Parfois, pour le travail. Je pense qu’il est essentiel de posséder les bases, de connaître la cuisine classique. Un peu comme un musicien le solfège. Ce n’est que sur un sol ferme de connaissances que l’on peut créer… dans la continuité.

Avec ce nouveau projet, vous allez être un des chefs les plus attendus en 2021. Bruxelles rêve d’un restaurant qui renouerait avec trois étoiles. Tout cela ne fait-il pas reposer beaucoup de pression sur vos épaules?

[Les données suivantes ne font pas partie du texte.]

-- ==== Sys2Proof/Machine/Timer.lean ====
section
/-! DEFINITION. The microsecond timer: TIMER_TICK (43_dma_serial_timer.md R99, R100). -/

namespace Sys2Proof.Machine

/-- TIMER_TICK (R99): the counter wraps modulo 2^32. -/
def execTimerTick (s : State) : Out :=
  guarded s (s.ready = true) <| .next (({ s with timer := s.timer + 1 }).emit .tick)

end Sys2Proof.Machine
end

La base de mon ambition avec cet endroit est de réussir le concept que nous voulons mettre en place. Si le restaurant est rempli midi et soir, si l’ambiance est bonne et que les convives et le personnel sont contents, c’est gagné, je ne demande rien d’autre. Bien sûr, si les étoiles arrivent ou que nous gardons nos deux étoiles, c’est tant mieux, c’est même un plus. Je pense que le Michelin lui aussi repense son approche de la gastronomie, notamment en raison de la situation économique actuelle. A l’Art Club, j’étais très heureux, je n’avais pas d’étoile mais c’était plein. Que demander de plus? De toute façon, notre ouverture retardée à janvier en raison de la Covid fera que nous ne serons pas dans l’édition 2021 des guides.

Et la pression?

Il est certain que c’est la période la plus compliquée que j’ai jamais eu à affronter. L’avantage, c’est qu’on l’aborde en équipe, je ne suis pas seul. Je continue à bien dormir. Mais il ne faudrait pas que la situation actuelle de fermeture se prolonge. Un troisième confinement serait redoutable.

Est-ce que ces trois étoiles ne sont pas le rêve ultime de votre associé Serge Litvine?

Certainement, c’est un passionné comme moi. Nous allons nous apporter mutuellement pour progresser vers l’excellence. Je ne suis pas un chef obtus, j’écoute beaucoup ce que l’on me dit, je suis attentif aux suggestions. Serge Litvine – il l’a prouvé avec ses nombreux établissements – est également sur la balle. Avec sa famille, son fils Vladimir et sa fille Tatiana, il a écrit une vraie success-story: tous leurs restaurants, Dieu sait s’il y en a, sont des succès. Ensemble, nous devrions faire du bon travail. J’aime travailler en équipe et il faut bien se dire que l’investissement que nous faisons est important. Je ne sais pas qui pourrait se lancer seul dans une telle aventure à l’heure actuelle. Il faut se rappeler qu’au total, il y aura 150 couverts dans cet endroit…

75, avenue du Vivier d’Oie, à 1000 Bruxelles. lavillalorraine.be Réouverture à partir du 19 janvier.